SOURCE MATERIAL:

>>>

/-! ### Becoming ACTIVE (R236, R240, R241, R243) -/

/-- New sequences on the new ACTIVE (R243): each RUNNING rendition begins one at the first picture handed over at or after
a tick, without EOS; ev 700F. -/
def Mod.newSequences (m : Mod) (from_ : Nat) : Mod :=
  let m := m.each m.runningRends fun (m : Mod) (r : Nat) =>
    let g := 34 * m.rendStep r
    let lead := m.firstHandoff r 0
    let f0 := nextOnGrain (from_ - lead) g
    let last := ((m.rend r).pics.map (·.frame)).foldl max 0
    let f := if f0 ≤ last then last + g else f0
    m.modRend r fun s => { s with sequences := (s.sequences.filter fun (x : Nat × Nat) => x.1 < f) ++ [(f, 2)] }
  m.raise 0x700F 0 []

/-- The launch time of the last confirmed datagram, from the records received (R240). -/
def Mod.lastConfirmed (m : Mod) : Option Nanos :=
  (m.twin.sync.filterMap fun x => x.confirm.bind fun c =>
    ((m.rend x.rend).lately.find? fun y => y.1 = c).map (·.2)).foldl
      (fun (acc : Option Nanos) (x : Nanos) => some (max x (acc.getD 0))) none

/-- The module becomes ACTIVE with a term: by handover from X on, by ACQUIRE from now on (R240, R241). -/
def Mod.becomeActive (m : Mod) (term : Nat) (starts : List (Nat × Nanos)) : Mod :=
  let unsynced := m.role = .unsynced
  let m := m.put 0x7040 3 term
  let m := m.modTwin fun t =>
    { t with
      renewed := starts,
      countersigned := none,
      viaPartner := false,
      grants := [],
      renewAt := 0,
      handover := none,
      awaiting := [],
      repairs := [] }
  match m.twin.successor with
  | some (B, X, withRestart) =>
    let m := (m.modTwin fun t =>
      { t with launchFrom := some (max X m.now), launchUntil := none, successor := none }).setRole .active
    let m := m.put 0x7040 0x0D B
    let m := if withRestart then m.newSequences B else m
    m.sendPlacement
  | none =>
    let span := match m.lastConfirmed with
      | none => 0
      | some t => m.now - t
    let m := (m.modTwin fun t => { t with launchFrom := some m.now, launchUntil := none }).setRole .active
    let m := ((m.put 0x7040 0x0D m.tick).put 0x7040 0x0E span).putMax 0x7080 0x0D span
    let m := (m.bump 0x7080 7).raise 0x7005 0 [m.now, span]
    let m := if unsynced then m.newSequences (m.fam.firstAt (m.now - (m.n 0x5A00 1 + 20000)) 1) else m
    m.sendPlacement

/-- GRANT of witness w (R235, R236, R241): a renewal of the ACTIVE, or one toward a quorum for its term. A GRANT that answers no
request of the module answers the RELEASE of its partner, and counts only where the handover was accepted; one that answers its own
ACQUIRE ends any handover accepted before (log 44). -/
def Mod.takeGrant (m : Mod) (w : Nat) (x : KMsg) : Mod :=
  m.fromWitness w 0x11 x fun m =>
    if x.subject ≠ m.fuse then m
    else
      let sent := (m.twin.outstanding.find? fun y => y.1 = x.req && y.2.1 = w).map (·.2.2)
      if m.role = .active then
        match sent with
        | none => m
        | some t =>
          if x.term ≠ m.term then m
          else
            let m := m.modTwin fun s =>
              { s with
                renewed := (s.renewed.filter fun (y : Nat × Nanos) => y.1 ≠ w) ++ [(w, t)],
                outstanding := s.outstanding.filter fun (y : Nat × Nat × Nanos) => !(y.1 = x.req && y.2.1 = w) }
            (m.putMax 0x7080 0x0E ((m.ctr : Int) - t)).modTwin fun s =>
              { s with viaPartner := s.viaPartner && (match m.quorumStart with
                | none => true
                | some q => q + m.lease < m.ctr + 200000) }
      else if m.role = .notPaired || (if sent = none then m.twin.successor = none else m.role = .unsynced && !m.flag 0x7000 9) then m
      else
        let t := sent.getD m.ctr
        let grants := (m.twin.grants.filter fun y => y.1 ≠ w) ++ [(w, x.term, t)]
        let m := m.modTwin fun s => { s with grants := grants }
        let same := grants.filter fun y => y.2.1 = x.term
        if m.quorum ≤ same.length then
          let m := if sent = none then m else m.modTwin fun s => { s with successor := none }
          m.becomeActive x.term (same.map fun y => (y.1, y.2.2))
        else m

/-- REFUSE of witness w: a lease mismatch raises ev 7013 (R234). -/
def Mod.takeRefuse (m : Mod) (w : Nat) (x : KMsg) : Mod :=
  m.fromWitness w 0x12 x fun m => if x.result = 6 then m.raiseLimited 0x7013 w second [w, m.lease] else m

/-! ### Handover (R241-R244) -/

/-- Whether the partner's Status shows a role. -/
def Mod.partnerIs (m : Mod) (r : Role) : Bool := match m.twin.partner with
  | none => false
  | some p => m.linkUp && p.role = r

/-- The condition of R241 that a handover command fails, if any: 1 not ACTIVE, 2 pending, 3 plain and the partner not
STANDBY, 4 with restart and the partner neither STANDBY nor UNSYNCED. -/
def Mod.handoverFault (m : Mod) (kind : Nat) (pendingToo : Bool) : Option Nat :=
  if m.role ≠ .active then some 1
  else if pendingToo && (m.n 0x7010 0 = 1 || m.twin.handover ≠ none) then some 2
  else if kind = 1 && !m.partnerIs .standby then some 3
  else if kind = 2 && !(m.partnerIs .standby || m.partnerIs .unsynced) then some 4
  else none

/-- The ACTIVE begins a handover at boundary B: it sends Handover, and launches before the release point only (R215, R241). -/
def Mod.beginHandover (m : Mod) (B : Nat) (withRestart thermal : Bool) : Mod :=
  let X := m.fam.edge B + m.n 0x5A00 1 + 20000
  let m := (m.modTwin fun t =>
    { t with handover := some ⟨B, X, withRestart, false, thermal, false, []⟩, launchUntil := some X }).put 0x7010 0 1
  m.mortarSend 0 9 fun seq => .mortarHandover seq B withRestart

/-- HANDOVER_APPLY: a commanded handover at its apply tick T, tested again (R241). -/
def Mod.applyHandover (m : Mod) (kind T : Nat) : Mod :=
  match m.handoverFault kind false with
  | some c => (m.put 0x7010 0 0).raise 0x7014 0 [c]
  | none => m.beginHandover (nextOnGrain T 4) (kind = 2) false

/-- A handover that the ACTIVE begins by itself (R242): plain to a STANDBY, with restart to an UNSYNCED partner where
7000:09 allows. Answers whether one began. -/
def Mod.autoHandover (m : Mod) (B : Nat) (thermal : Bool) : Mod × Bool :=
  if m.role ≠ .active || m.twin.handover ≠ none then (m, false)
  else if m.partnerIs .standby then (m.beginHandover B false thermal, true)
  else if m.partnerIs .unsynced && m.flag 0x7000 9 then (m.beginHandover B true thermal, true)
  else (m, false)

/-- HANDOVER: the partner accepts (R241). -/
def Mod.takeHandover (m : Mod) (h : MortarHdr) (B : Nat) (withRestart : Bool) : Mod :=
  m.sequenced h 0 fun m =>
    if m.role = .standby || (m.role = .unsynced && withRestart) then
      let X := m.fam.edge B + m.n 0x5A00 1 + 20000
      (m.modTwin fun t => { t with successor := some (B, X, withRestart), grants := [], outstanding := [] }).mortarSend 0 8 fun seq =>
        .mortarHandoverAccept seq B
    else m

/-- HANDOVER_BOUNDARY: at B the ACTIVE sends RELEASE naming the partner (R241). -/
def Mod.handoverBoundary (m : Mod) (epoch : Nat) : Mod :=
  match m.twin.handover with
  | none => m
  | some x =>
    if m.role = .active && x.accepted && !x.sent && m.fam.edge x.boundary ≤ m.now then
      let m := m.askWitnesses epoch 3 (m.n 0x7000 2) 0
      m.modTwin fun t => { t with handover := some { x with sent := true } }
    else m

/-- HANDOVER_ACCEPT (R241): where the boundary has passed already, RELEASE goes at once (log 44). -/
def Mod.takeAccept (m : Mod) (epoch : Nat) (h : MortarHdr) (B : Nat) : Mod :=
  m.sequenced h 0 fun m =>
    (m.modTwin fun t => { t with handover := t.handover.map fun (x : HandoverS) =>
      if x.boundary = B then { x with accepted := true } else x }).handoverBoundary epoch

/-- RELEASED of witness w (R241). -/
def Mod.takeReleased (m : Mod) (w : Nat) (x : KMsg) : Mod :=
  m.fromWitness w 0x13 x fun m =>
    m.modTwin fun t => { t with handover := t.handover.map fun (y : HandoverS) =>
      { y with released := (y.released.filter fun (z : Nat) => z ≠ w) ++ [w] } }

/-- Every rendition that runs stops at its first frame tick at or after a tick, as if by command: pending commands of
renditions go, and with them the change sets that restarts sealed (R242, R354). -/
def Mod.stopRenditions (m : Mod) (after : Nat) : Mod :=
  let isRend (f : Nat) : Bool := within f 0x200 0x27F
  let sets := (m.preud.changeSets.filter fun x => isRend x.fid).map fun x => x.fid
  let pending := (m.preud.fnCmds.filter fun x => isRend x.fid && x.cmd = 1).map fun x => x.fid
  let m : Mod := { m with
    preud := { m.preud with
      fnCmds := m.preud.fnCmds.filter fun (y : FnCmd) => !isRend y.fid
      changeSets := m.preud.changeSets.filter fun (x : ChangeSet) => !isRend x.fid } }
  let m := m.each sets fun (m : Mod) (f : Nat) => m.raise 0x1103 f [f, 1]
  let m := m.each pending fun (m : Mod) (f : Nat) => if m.fn f = starting then m.setFn f stopped else m
  let on := (List.range 128).filter fun r => m.fn (rendFid r) = running || m.fn (rendFid r) = starting
  m.each on fun (m : Mod) (r : Nat) =>
    let c : FnCmd := ⟨rendFid r, 2, nextOnGrain after (m.fnGrain (rendFid r)), none, false, 0, 0, m.preud.nextOrder⟩
    { m with preud := { m.preud with fnCmds := m.preud.fnCmds ++ [c], nextOrder := m.preud.nextOrder + 1 } }

/-- RELEASE_POINT: at X the old ACTIVE becomes STANDBY, or FENCED (R241, R242, Table 12.8). -/
def Mod.releasePoint (m : Mod) : Mod :=
  match m.twin.handover with
  | none => m
  | some x =>
    if m.role ≠ .active || m.now < x.release then m
    else
      let m := m.put 0x7010 0 0
      let done := m.quorum ≤ x.released.length
      let finish (m : Mod) : Mod := ((m.put 0x7040 0x0D x.boundary).bump 0x7080 8).raise 0x7006 0 [x.boundary, x.release]
      if !done then (m.fence 2 (some x.release)).raise 0x7010 0 []
      else if x.thermal then finish ((m.fence 3 (some x.release)).stopRenditions (m.tick + 1))
      else
        let m := (m.setRole .standby).modTwin fun t =>
          { t with
            launchUntil := some x.release,
            handover := none,
            renewed := [],
            countersigned := none,
            outstanding := [],
            missingSince := none,
            sync := m.runningRends.map fun (r : Nat) => { RendSync.fresh r with inSync := true, matches_ := 34 } }
        finish m

/-- Whether the module has output paths and every logical port carrying one is down. -/
def Mod.outputsDown (m : Mod) : Bool :=
  let ports := m.runningRends.flatMap fun r => m.outputPorts r
  ports ≠ [] && ports.all fun p => !m.portUp p

/-- When the output ports went down, at an edge (R242). -/
def Mod.watchOutputs (m : Mod) : Mod :=
  m.modTwin fun t => { t with portsDownAt := if m.outputsDown then some (t.portsDownAt.getD m.ctr) else none }

/-- OUTPUT_PORTS_DOWN: all of them for 10 ms (R242). -/
def Mod.portsDownHandover (m : Mod) : Mod :=
  match m.twin.portsDownAt with
  | none => m
  | some t =>
    if m.outputsDown && t + 10000000 ≤ m.ctr then (m.autoHandover (nextOnGrain (m.tick + 1) 4) false).1 else m

/-! ### The twin function (R214, R229, R238, R244) -/

/-- The twin function starts: FENCED (R238). -/
def Mod.beginTwin (m : Mod) : Mod :=
  let m := (m.modTwin fun t => t.begin m.ctr).clear 0x7041 1 4
  let m := (((m.put 0x7040 7 1).put 0x7040 8 0xFF).put 0x7040 6 0).setRole .fenced
  { m with twinFn := running }

/-- What a module with its twin function STOPPED is: not paired while the pair id is 0, else FENCED with reason 4
(R214, R244). -/
def Mod.settleRole (m : Mod) : Mod :=
  if m.twinFn ≠ stopped && m.twinFn ≠ starting then m
  else if m.n 0x7000 1 = 0 then m.setRole .notPaired
  else if m.role = .fenced then m.put 0x7040 0x0F 4
  else (m.setRole .fenced).put 0x7040 0x0F 4

/-- The twin function ends: RELEASE naming no successor if the module is ACTIVE, then FENCED with reason 4 (R244). -/
def Mod.endTwin (m : Mod) (epoch : Nat) : Mod :=
  let m := if m.role = .active then m.askWitnesses epoch 3 0 0 else m
  let m := if m.role = .fenced then m.put 0x7040 0x0F 4 else m.fence 4 none
  let m := m.modTwin fun t => t.begin m.ctr
  let m := ((m.put 0x7040 7 0).put 0x7040 8 0xFF).put 0x7040 6 0
  let m : Mod := { m with twinFn := stopped }
  m.settleRole

/-- Twin status at an edge (7040, 7041). -/
def Mod.showTwin (m : Mod) : Mod :=
  if m.n 0x7040 1 = 0 then m
  else
    let m := (m.put 0x7040 0x0B m.digest).showLease
    let bad := ((List.range 128).filter fun r => (m.n 0x7041 (1 + r / 32)).testBit (r % 32)).length
    let mending := if m.role = .active then (m.twin.repairs.filter fun z => m.streaming m.tick z).length else (m.twin.sync.filter fun x => x.repair ≠ none).length
    (m.put 0x7040 9 bad).put 0x7040 0x0A mending

/-! ### Witness role (R232-R234) -/

/-- Whether the module is a witness (R15, 1020:00). -/
def Mod.isWitness (m : Mod) : Bool := m.n 0x1021 0 = 1

/-- The record of a slot. -/
def Mod.wslot (m : Mod) (s : Nat) : WitnessSlot := (m.twin.slots.find? fun x => x.slot = s).getD ⟨s, 0, none, []⟩

/-- Replaces the record of a slot. -/
def Mod.setWslot (m : Mod) (x : WitnessSlot) : Mod :=
  m.modTwin fun t => { t with slots := (t.slots.filter fun (y : WitnessSlot) => y.slot ≠ x.slot) ++ [x] }

/-- The enabled slot of a pair. -/
def Mod.slotOfPair (m : Mod) (pair : Nat) : Option Nat :=
  (List.range 64).find? fun s => m.flag (0x7100 + s) 1 && m.n (0x7100 + s) 2 = pair

/-- The member a fuse ID is of a slot: 1 or 2. -/
def Mod.memberOf (m : Mod) (s fuse : Nat) : Option Nat :=
  if fuse ≠ 0 && m.n (0x7100 + s) 3 = fuse then some 1
  else if fuse ≠ 0 && m.n (0x7100 + s) 4 = fuse then some 2 else none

<<<

TASK INSTRUCTIONS:
Repeat verbatim the opening run of entries, ending with the line that contains "(m.twin.sync.filterMap fun x".

RESPONSE TO THIS EXERCISE:
/-! ### Becoming ACTIVE (R236, R240, R241, R243) -/

/-- New sequences on the new ACTIVE (R243): each RUNNING rendition begins one at the first picture handed over at or after
a tick, without EOS; ev 700F. -/
def Mod.newSequences (m : Mod) (from_ : Nat) : Mod :=
  let m := m.each m.runningRends fun (m : Mod) (r : Nat) =>
    let g := 34 * m.rendStep r
    let lead := m.firstHandoff r 0
    let f0 := nextOnGrain (from_ - lead) g
    let last := ((m.rend r).pics.map (·.frame)).foldl max 0
    let f := if f0 ≤ last then last + g else f0
    m.modRend r fun s => { s with sequences := (s.sequences.filter fun (x : Nat × Nat) => x.1 < f) ++ [(f, 2)] }
  m.raise 0x700F 0 []

/-- The launch time of the last confirmed datagram, from the records received (R240). -/
def Mod.lastConfirmed (m : Mod) : Option Nanos :=
  (m.twin.sync.filterMap fun x => x.confirm.bind fun c =>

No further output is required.